## Data shown

/-- What the end of a job's engine does: nothing outside the job before its commit point (R65, R67, R68, R69, R98, R102). When the engine of a job
with no abort pending ends with a result: a failing result makes the job ask for its completion with that status and DETAIL; a success that waits for
nothing, creates no key and has no effect passes its commit point and asks for its completion with its output; a success that must wait (for the
shelf, a drain, a card ...) waits with its needs, uncommitted. In each case keys, VIs, rings, replies, registers, life cycle, sessions and outputs
stay as they were; only the job and the places it held in the engines change. A job with an abort pending is abandoned with that status. -/
def Obligations.EngineEndsJob : Prop :=
  ∀ (s : State) (j : Nat) (x : Job) (r : Result) (needs : List Need), s.job j = some x → x.origin = .host →
    let t := s.finishJob j r needs
    let frame := t.csn = s.csn ∧ t.vis = s.vis ∧ t.rings = s.rings ∧ t.replies = s.replies ∧ t.regs = s.regs ∧ t.lcs = s.lcs ∧ t.glb = s.glb ∧
      t.cwy.sessions = s.cwy.sessions ∧ t.fn = s.fn ∧ t.spn = s.spn ∧ t.fcl = s.fcl ∧ t.out = s.out
    (x.abortBy = none → statusOk r.status = false → (∃ y, t.job j = some y ∧ y.stage = .ready ∧ y.result = r ∧ y.committed = x.committed) ∧ frame) ∧
    (x.abortBy = none → statusOk r.status = true → r.newKeys = [] → r.effects = [] → needs = [] → x.usesOnce = false → x.usesOnce2 = false →
      (∃ y, t.job j = some y ∧ y.stage = .ready ∧ y.committed = true ∧ y.result = r) ∧ frame) ∧
    (∀ n rest, x.abortBy = none → statusOk r.status = true → r.newKeys = [] → needs = n :: rest → n ≠ .twin →
      (∃ y, t.job j = some y ∧ y.stage = .waiting ∧ y.needs = needs ∧ y.committed = x.committed ∧ y.result = r) ∧ frame) ∧
    (∀ st, x.abortBy = some st → t = s.abandon j st)

/-- What the effects of jobs do at the commit point (R105, R108, R110, R115, R138, R139, R153, R243, R475, R526). A policy set, a flow rule set or
deleted, a quota record put, an attribute word, a staged key set or removed, a record counter and top, a customer image loaded, an algorithm, pier,
lane or VI service switched, officers logged in and out: each changes its own table entry, and QUOTA_CHANGED rises in the VI whose quota changed; a
changed session base, session count or handle count of a locked or running TDI moves it to ERROR. -/
def Obligations.EffectsAtCommit : Prop :=
  ∀ s : State,
    (∀ v slot input, s.applyEffect (.setPolicy v slot input) = s.setVi v { s.vi v with policies := KMap.put slot input (s.vi v).policies }) ∧
    (∀ slot rule, rd rule 0 1 ≠ 0 → s.applyEffect (.setRule slot rule) = { s with cwy := { s.cwy with rules := KMap.put slot rule s.cwy.rules } }) ∧
    (∀ slot rule, rd rule 0 1 = 0 → s.applyEffect (.setRule slot rule) = { s with cwy := { s.cwy with rules := KMap.del slot s.cwy.rules } }) ∧
    (∀ v q, let t := s.applyEffect (.putQuota v q)
      (t.vi v).quota = q ∧ (t.vi v).intStatus.getLsbD 2 = true ∧
      (((s.vi v).tdi = .locked ∨ (s.vi v).tdi = .run) → ((s.vi v).quota.sessionBase ≠ q.sessionBase ∨ (s.vi v).quota.sessions ≠ q.sessions ∨
        (s.vi v).quota.handles ≠ q.handles) → (t.vi v).tdi = .error) ∧
      { t with vis := s.vis, out := s.out } = s) ∧
    (∀ h a, s.twinLost = false → s.applyEffect (.setAttr h a) = s.modKey h (fun k => { k with attr := a })) ∧
    (∀ h, s.applyEffect (.setStaged h none) = s.modKey h (fun k => { k with staged := none })) ∧
    (∀ h g, s.applyEffect (.setStaged h (some g)) = s.modKey h (fun k => { k with staged := some g, highKgen := g.kgen })) ∧
    (∀ h n, s.applyEffect (.recCounter h n) = s.modKey h (fun k => { k with recCounter := n })) ∧
    (∀ h n, s.applyEffect (.recTop h n) = s.modKey h (fun k => { k with recTop := n })) ∧
    (∀ h i, s.applyEffect (.useIndex h i) = s.modKey h (fun k => { k with stateful := k.stateful.map (fun t => t.consume i) })) ∧
    (∀ mask image, (s.applyEffect (.ucode mask image)).bur.current = some image) ∧
    (∀ v a, s.applyEffect (.functionSet 1 v a false) = { s with fn := { s.fn with algs := insertNat a s.fn.algs } }) ∧
    (∀ v p, s.applyEffect (.functionSet 2 v p false) = { s with fn := { s.fn with piers := insertNat p s.fn.piers } }) ∧
    (∀ v l, s.applyEffect (.functionSet 3 v l false) = { s with fn := { s.fn with lanes := insertNat l s.fn.lanes } }) ∧
    (∀ v u on, s.applyEffect (.functionSet 4 v u on) = s.setVi v { s.vi v with serviceOff := !on }) ∧
    (∀ o slot, s.applyEffect (.login o slot) = { s with csn := { s.csn with officers := KMap.put o (slot, s.time) s.csn.officers } }) ∧
    s.applyEffect (.logout 0xFF) = { s with csn := { s.csn with officers := [] } }

/-- The session and flow-rule opcodes of group 0x01 (R104, R105, R106, R107, R108, R109, R110, R386, R413, R417). For a job that its engine runs with
its input complete. SESSION_POLICY_SET of a policy without defect stores the input in the slot named by PARAM0[3:0] of its VI, waiting for the twin
when paired; a defect ends it with its status. SESSION_INSTALL of a valid record takes a free index of the VI, keeps it, and installs the SA,
answering the index. SESSION_REKEY of an ESP session takes the new key and SPI; of a DTLS session without a KEY_HANDLE it starts a KeyUpdate and waits
for the peer's ACK. SESSION_REMOVE removes the VI's session. SESSION_QUERY writes the 64 B report. FLOW_RULE_SET sets the slot named by PARAM0[11:0].
A session that the VI does not own is INPUT_INVALID, whether or not it exists. -/
def Obligations.SessionOpcodes : Prop :=
  ∀ (s : State) (j : Nat) (x : Job),
    let i := bits (dP0 x.desc) 23 0
    let none_ := s.session i = none ∨ ∃ y, s.session i = some y ∧ y.vi ≠ x.vi
    let own (y : Session) := s.session i = some y ∧ y.vi = x.vi
    (s.startable j 0x0101 = some x → s.policyDefect x.vi x.input = none →
      exec (.sessionPolicySet j) s = .next (s.finishJob j (okEff 0 [] [.setPolicy x.vi (bits (dP0 x.desc) 3 0) x.input]) s.tableNeeds)) ∧
    (∀ st, s.startable j 0x0101 = some x → s.policyDefect x.vi x.input = some st →
      exec (.sessionPolicySet j) s = .next (s.finishJob j (failWith st 0) [])) ∧
    (∀ k n, s.startable j 0x0102 = some x → x.key = some k → s.saDefect x.vi x.input k.alg = none → s.freeIndex x.vi = some n →
      exec (.sessionInstall j) s = .next (({ s with cwy := { s.cwy with reserved := KMap.put j n s.cwy.reserved } } : State).finishJob j
        (okEff 0 (leBytes 4 n) [.installSa n x.vi x.input k.value]) s.tableNeeds)) ∧
    (∀ k d, s.startable j 0x0102 = some x → x.key = some k → s.saDefect x.vi x.input k.alg = some d →
      exec (.sessionInstall j) s = .next (s.finishJob j (failWith St.badEncoding d) [])) ∧
    (∀ y k, s.startable j 0x0103 = some x → s.rekeyHeld j = false → own y → y.state = 2 → y.kind = 2 → x.key = some k → k.alg = y.alg →
      (y.outbound = true ∨ s.spiFree i y (dP1 x.desc) = true) →
      exec (.sessionRekey j) s = .next (s.finishJob j (okEff 0 [] [.rekeySa i (dP1 x.desc) k.value]) s.tableNeeds)) ∧
    (∀ y, s.startable j 0x0103 = some x → s.rekeyHeld j = false → own y → y.state = 2 → y.kind = 1 → dKey x.desc = noKey → dP1 x.desc = 0 →
      let u := (s.startKeyUpdate i (some j)).sweepRekey
      (u.session i).isSome = true → exec (.sessionRekey j) s = .next (u.finishJob j (okEff 0 [] [.rekeyDtls i]) [.peerAck])) ∧
    (s.startable j 0x0103 = some x → s.rekeyHeld j = false → none_ →
      exec (.sessionRekey j) s = .next (s.finishJob j (failWith St.inputInvalid 0) [])) ∧
    (∀ y, s.startable j 0x0104 = some x → own y → (y.kind ≠ 1 ∨ (dP0 x.desc).testBit 32 = false) →
      exec (.sessionRemove j) s = .next (s.finishJob j (okEff 0 [] [.removeSession i]) s.tableNeeds)) ∧
    (s.startable j 0x0104 = some x → none_ → exec (.sessionRemove j) s = .next (s.finishJob j (failWith St.inputInvalid 0) [])) ∧
    (∀ y, s.startable j 0x0105 = some x → own y → exec (.sessionQuery j) s = .next (s.finishJob j (okWith 0
      (leBytes 1 y.state ++ leBytes 1 y.kind ++ leBytes 2 y.alg ++ leBytes 2 y.rx.epoch ++ leBytes 1 y.port ++ leBytes 1 y.rx.ring ++
        leBytes 8 y.tx.seq ++ leBytes 8 y.rx.top ++ leBytes 8 y.counts.rxRecords ++ leBytes 8 y.counts.rxBytes ++ leBytes 8 y.counts.drops ++
        leBytes 8 (if y.state = 2 then s.second - y.estS else 0) ++ zeros 8)) [])) ∧
    (s.startable j 0x0105 = some x → none_ → exec (.sessionQuery j) s = .next (s.finishJob j (failWith St.inputInvalid 0) [])) ∧
    (s.startable j 0x0106 = some x → s.badRule x.input = false →
      exec (.flowRuleSet j) s = .next (s.finishJob j (okEff 0 [] [.setRule (bits (dP0 x.desc) 11 0) x.input]) s.tableNeeds)) ∧
    (s.startable j 0x0106 = some x → s.badRule x.input = true → exec (.flowRuleSet j) s = .next (s.finishJob j (failWith St.badEncoding 0) []))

## Exercise
Of all the entries above, repeat only the lines from the line that has "out := s.out" to the line that has "(∀ mask image, (s.applyEffect", both lines included, exactly.

## Exercise output
      { t with vis := s.vis, out := s.out } = s) ∧
    (∀ h a, s.twinLost = false → s.applyEffect (.setAttr h a) = s.modKey h (fun k => { k with attr := a })) ∧
    (∀ h, s.applyEffect (.setStaged h none) = s.modKey h (fun k => { k with staged := none })) ∧
    (∀ h g, s.applyEffect (.setStaged h (some g)) = s.modKey h (fun k => { k with staged := some g, highKgen := g.kgen })) ∧
    (∀ h n, s.applyEffect (.recCounter h n) = s.modKey h (fun k => { k with recCounter := n })) ∧
    (∀ h n, s.applyEffect (.recTop h n) = s.modKey h (fun k => { k with recTop := n })) ∧
    (∀ h i, s.applyEffect (.useIndex h i) = s.modKey h (fun k => { k with stateful := k.stateful.map (fun t => t.consume i) })) ∧
    (∀ mask image, (s.applyEffect (.ucode mask image)).bur.current = some image) ∧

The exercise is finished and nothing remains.